Being a parent is about as rewarding an activity as you’ll get to do in your life, but it’s not easy. I dare say I have very little to add to the sum of human knowledge in this area however I have observed some strategic errors being repeated constantly, by myself and others. I thought it might be worth jotting them down, for my own good as much as anything else.
Follow these simple tips and you’ll be as happy as we look here - literally all of the time. Little joke there :-).
Deservedly in the number 1 position. Obviously nothing is more undermining of your credibility in your children’s eyes than endless threats that never materialise. Obvious, but man it’s tempting in the heat of the moment. Resist the temptation. Deliver on your promises, good and bad.

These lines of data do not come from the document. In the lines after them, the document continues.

-- ==== Sys2Proof/Machine/ChipReset.lean ====
section
/-! DEFINITION. CHIP_RESET, the Reset Sequencer (44_reset_seq). Its poll loops need not end (R178), so one execution ends
where a poll does not match: the sequencer then stands before the next poll, and the next step goes on from there (log 1).
`RST` tells which of the sequence's transactions the sequencer stands at. -/

namespace Sys2Proof.Machine

/-- The frame of the sentinel writes, to `MAIN_ADDR` (44_reset_seq R172, R174). -/
def State.sentinelFrame (s : State) (v : Value) : Word := writeWord (addrField s.params.mainAddr) v

/-- The frame of the polls (44_reset_seq R173). -/
def State.pollFrame (s : State) : Word := readWord (addrField s.params.mainAddr)

/-- CHIP_RESET stands before its next transaction. -/
def State.standBefore (w : Word) (s : State) : State := { s with seq := .link .chipReset 24 w .load }

/-- CHIP_RESET stands after a transaction: at its `T_DONE`, where the model also has it for the step ConfirmedEnabled to Done,
to which the spec gives no position (DESIGN CHOICE, log 25). -/
def State.standAfter (w : Word) (s : State) : State := { s with seq := .link .chipReset 24 w .done }

/-- `RST <- r`. -/
def State.setRst (r : Rst) (s : State) : State := { s with rst := r }

/-- `POLLCNT <- n`. -/
def State.setPolls (n : Nat) (s : State) : State := { s with pollcnt := n }

/-- `fail(phase, v)` (44_reset_seq R170, R179): RST Failed, OUTCOME TIMEOUT, the last readback and the phase reported. -/
def State.failReset (phase : Bool) (s : State) : State :=
  (s.setRst .failed).finish .timeout (timeoutReport phase (lowValue s.acc))

/-- After a poll (44_reset_seq R173, R175, R179): a match goes on by `matched`; else the operation fails if the poll limit
is reached, and polls again if not. -/
def State.judgePoll (sentinel : Value) (phase : Bool) (matched : State → State) (s : State) : State :=
  if readbackMatches (lowValue s.acc) sentinel then matched (s.setPolls (s.pollcnt + 1))
  else if pollsExhausted s.params.pollLimit (s.pollcnt + 1) then (s.setPolls (s.pollcnt + 1)).failReset phase
  else (s.setPolls (s.pollcnt + 1)).standBefore s.pollFrame

/-- What CHIP_RESET does when one of its transactions has ended, by `RST` (44_reset_seq R172 to R177): after a write, the
polls of its phase begin; after a poll, `judgePoll`; in ConfirmedEnabled, Done and the end. In Done and Failed no transaction
of CHIP_RESET ends: the operation just ends there (log 18). The assignments of the pseudocode that are no primitives go in
the step at `T_DONE` they follow; only `RST <- Done` has a step of its own, with the end of the operation, SEQ still at the
last poll's `T_DONE` (DESIGN CHOICE, log 25). -/
def State.resetContinue (s : State) : State :=
  match s.rst with
  | .idle => ((s.setRst .disabling).setPolls 0).standBefore s.pollFrame
  | .disabling =>
    s.judgePoll sentinelA false fun t => (t.setRst .confirmedDisabled).standBefore (t.sentinelFrame sentinelB)
  | .confirmedDisabled => ((s.setRst .enabling).setPolls 0).standBefore s.pollFrame
  | .enabling => s.judgePoll sentinelB true fun t => (t.setRst .confirmedEnabled).standAfter t.pollFrame
  | .confirmedEnabled => (s.setRst .done).finish .ok 0
  | .done | .failed => s.finish .ok 0

/-- One transaction of CHIP_RESET and what follows it. -/
def State.resetTransaction (w : Word) (s : State) : State := (s.transaction 24 w).resetContinue

/-- The enable phase's poll (44_reset_seq R175, R177): on a match the sequence is Done. -/
def State.pollEnable (s : State) : State :=
  let t := s.resetTransaction s.pollFrame
  if t.rst = .confirmedEnabled then t.resetContinue else t

/-- The enable phase (44_reset_seq R174): sentinel B is written, then polled for. -/
def State.enablePhase (s : State) : State := (s.resetTransaction (s.sentinelFrame sentinelB)).pollEnable

/-- The disable phase's poll (44_reset_seq R173): on a match the enable phase follows. -/
def State.pollDisable (s : State) : State :=
  let t := s.resetTransaction s.pollFrame
  if t.rst = .confirmedDisabled then t.enablePhase else t

/-- The disable phase (44_reset_seq R172): sentinel A is written, then polled for. -/
def State.disablePhase (s : State) : State := (s.resetTransaction (s.sentinelFrame sentinelA)).pollDisable

/-- The start (44_reset_seq R181): `RST <- Idle`, whatever it held, and the write of sentinel A next, with no step between
(DESIGN CHOICE, log 25). -/
def State.beginReset (s : State) : State := (s.setRst .idle).standBefore (s.sentinelFrame sentinelA)

/-- CHIP_RESET goes on before the transaction that `RST` names. -/
def State.resumeReset (s : State) : State :=
  match s.rst with
  | .idle => s.disablePhase
  | .disabling => s.pollDisable
  | .confirmedDisabled => s.enablePhase
  | .enabling => s.pollEnable
  | .confirmedEnabled | .done | .failed => s.beginReset.disablePhase

/-- The sequencer stands before a transaction of CHIP_RESET. -/
def inChipReset : Seq → Bool
  | .link .chipReset _ _ .load => true
  | _ => false

/-- CHIP_RESET (44_reset_seq R170): from its start, or from where it stands. -/
def execChipReset (s : State) : Host.Outcome State Fault Refusal :=
  .next (if inChipReset s.seq then s.resumeReset else s.beginReset.disablePhase)

end Sys2Proof.Machine
end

Children have a degree of control over the endeavour they bring to any task, but mostly much less when it comes to the outcome. So reward the endeavour. Example : “we’ll do [x] if you get all of your spellings right”. So what you gonna do when the poor sausage practises every night and gets one wrong? Go back on your promise. Go and read rule #1 again!
Try to praise the endeavour that led to the positive outcome rather than the actual result; life is more like poker than chess - you can play perfectly and still lose. There are always more losers than winners. If the right character is displayed on the journey there can be victory even in defeat.

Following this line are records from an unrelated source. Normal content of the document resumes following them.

@[simp] theorem State.loadAcc_params (len : Nat) (out : Word) (s : State) : (s.loadAcc len out).params = s.params := rfl
@[simp] theorem State.loadAcc_acc (len : Nat) (out : Word) (s : State) : (s.loadAcc len out).acc = out := rfl
@[simp] theorem State.loadAcc_bitidx (len : Nat) (out : Word) (s : State) : (s.loadAcc len out).bitidx = BitVec.ofNat 6 (len - 1) := rfl
@[simp] theorem State.loadAcc_seq (len : Nat) (out : Word) (s : State) : (s.loadAcc len out).seq = s.seq := rfl
@[simp] theorem State.loadAcc_rst (len : Nat) (out : Word) (s : State) : (s.loadAcc len out).rst = s.rst := rfl
@[simp] theorem State.loadAcc_pollcnt (len : Nat) (out : Word) (s : State) : (s.loadAcc len out).pollcnt = s.pollcnt := rfl
@[simp] theorem State.loadAcc_dly (len : Nat) (out : Word) (s : State) : (s.loadAcc len out).dly = s.dly := rfl
@[simp] theorem State.loadAcc_cmd (len : Nat) (out : Word) (s : State) : (s.loadAcc len out).cmd = s.cmd := rfl
@[simp] theorem State.loadAcc_result (len : Nat) (out : Word) (s : State) : (s.loadAcc len out).result = s.result := rfl
@[simp] theorem State.loadAcc_busy (len : Nat) (out : Word) (s : State) : (s.loadAcc len out).busy = s.busy := rfl
@[simp] theorem State.loadAcc_outcome (len : Nat) (out : Word) (s : State) : (s.loadAcc len out).outcome = s.outcome := rfl
@[simp] theorem State.loadAcc_pins (len : Nat) (out : Word) (s : State) : (s.loadAcc len out).pins = s.pins := rfl
@[simp] theorem State.loadAcc_trace (len : Nat) (out : Word) (s : State) : (s.loadAcc len out).trace = s.trace := rfl
@[simp] theorem State.loadAcc_host (len : Nat) (out : Word) (s : State) : (s.loadAcc len out).host = s.host := rfl
@[simp] theorem State.loadAcc_past (len : Nat) (out : Word) (s : State) : (s.loadAcc len out).past = s.past := rfl
@[simp] theorem State.loadAcc_answers (len : Nat) (out : Word) (s : State) : (s.loadAcc len out).answers = s.answers := rfl

@[simp] theorem State.setIndex_params (n : Nat) (s : State) : (s.setIndex n).params = s.params := rfl
@[simp] theorem State.setIndex_acc (n : Nat) (s : State) : (s.setIndex n).acc = s.acc := rfl
@[simp] theorem State.setIndex_bitidx (n : Nat) (s : State) : (s.setIndex n).bitidx = BitVec.ofNat 6 n := rfl
@[simp] theorem State.setIndex_seq (n : Nat) (s : State) : (s.setIndex n).seq = s.seq := rfl
@[simp] theorem State.setIndex_rst (n : Nat) (s : State) : (s.setIndex n).rst = s.rst := rfl
@[simp] theorem State.setIndex_pollcnt (n : Nat) (s : State) : (s.setIndex n).pollcnt = s.pollcnt := rfl
@[simp] theorem State.setIndex_dly (n : Nat) (s : State) : (s.setIndex n).dly = s.dly := rfl
@[simp] theorem State.setIndex_cmd (n : Nat) (s : State) : (s.setIndex n).cmd = s.cmd := rfl
@[simp] theorem State.setIndex_result (n : Nat) (s : State) : (s.setIndex n).result = s.result := rfl
@[simp] theorem State.setIndex_busy (n : Nat) (s : State) : (s.setIndex n).busy = s.busy := rfl
@[simp] theorem State.setIndex_outcome (n : Nat) (s : State) : (s.setIndex n).outcome = s.outcome := rfl
@[simp] theorem State.setIndex_pins (n : Nat) (s : State) : (s.setIndex n).pins = s.pins := rfl
@[simp] theorem State.setIndex_trace (n : Nat) (s : State) : (s.setIndex n).trace = s.trace := rfl
@[simp] theorem State.setIndex_host (n : Nat) (s : State) : (s.setIndex n).host = s.host := rfl
@[simp] theorem State.setIndex_past (n : Nat) (s : State) : (s.setIndex n).past = s.past := rfl
@[simp] theorem State.setIndex_answers (n : Nat) (s : State) : (s.setIndex n).answers = s.answers := rfl

@[simp] theorem State.goTo_params (q : Seq) (s : State) : (s.goTo q).params = s.params := rfl
@[simp] theorem State.goTo_acc (q : Seq) (s : State) : (s.goTo q).acc = s.acc := rfl
@[simp] theorem State.goTo_bitidx (q : Seq) (s : State) : (s.goTo q).bitidx = s.bitidx := rfl
@[simp] theorem State.goTo_seq (q : Seq) (s : State) : (s.goTo q).seq = q := rfl
@[simp] theorem State.goTo_rst (q : Seq) (s : State) : (s.goTo q).rst = s.rst := rfl
@[simp] theorem State.goTo_pollcnt (q : Seq) (s : State) : (s.goTo q).pollcnt = s.pollcnt := rfl
@[simp] theorem State.goTo_dly (q : Seq) (s : State) : (s.goTo q).dly = s.dly := rfl
@[simp] theorem State.goTo_cmd (q : Seq) (s : State) : (s.goTo q).cmd = s.cmd := rfl
@[simp] theorem State.goTo_result (q : Seq) (s : State) : (s.goTo q).result = s.result := rfl
@[simp] theorem State.goTo_busy (q : Seq) (s : State) : (s.goTo q).busy = s.busy := rfl
@[simp] theorem State.goTo_outcome (q : Seq) (s : State) : (s.goTo q).outcome = s.outcome := rfl
@[simp] theorem State.goTo_pins (q : Seq) (s : State) : (s.goTo q).pins = s.pins := rfl
@[simp] theorem State.goTo_trace (q : Seq) (s : State) : (s.goTo q).trace = s.trace := rfl
@[simp] theorem State.goTo_host (q : Seq) (s : State) : (s.goTo q).host = s.host := rfl
@[simp] theorem State.goTo_past (q : Seq) (s : State) : (s.goTo q).past = s.past := rfl
@[simp] theorem State.goTo_answers (q : Seq) (s : State) : (s.goTo q).answers = s.answers := rfl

Do ask really nicely twice though. And only make reasonable requests whilst you’re at it. But don’t keep on asking nicely - it’s not working (see rule #7). Anger is both fine and fun providing it’s justified, proportionate to the circumstances and has a brutally short half life.
We significantly discount the future and we’re adults with a fully-formed frontal cortex. What matters to children is right this moment, so don’t bother making silly promises about cancelling that holiday in 3 months time. And you don’t mean it anyway, which your children know already because you keep breaking rule #1 goddamnit.
Phones, iPods, iPads and the telly are like catnip to children. We can’t resist the damn things ourselves, what chance do they have if left unmanaged. I wouldn’t ban outright, but I would use for leverage - no screens until homework done, etc.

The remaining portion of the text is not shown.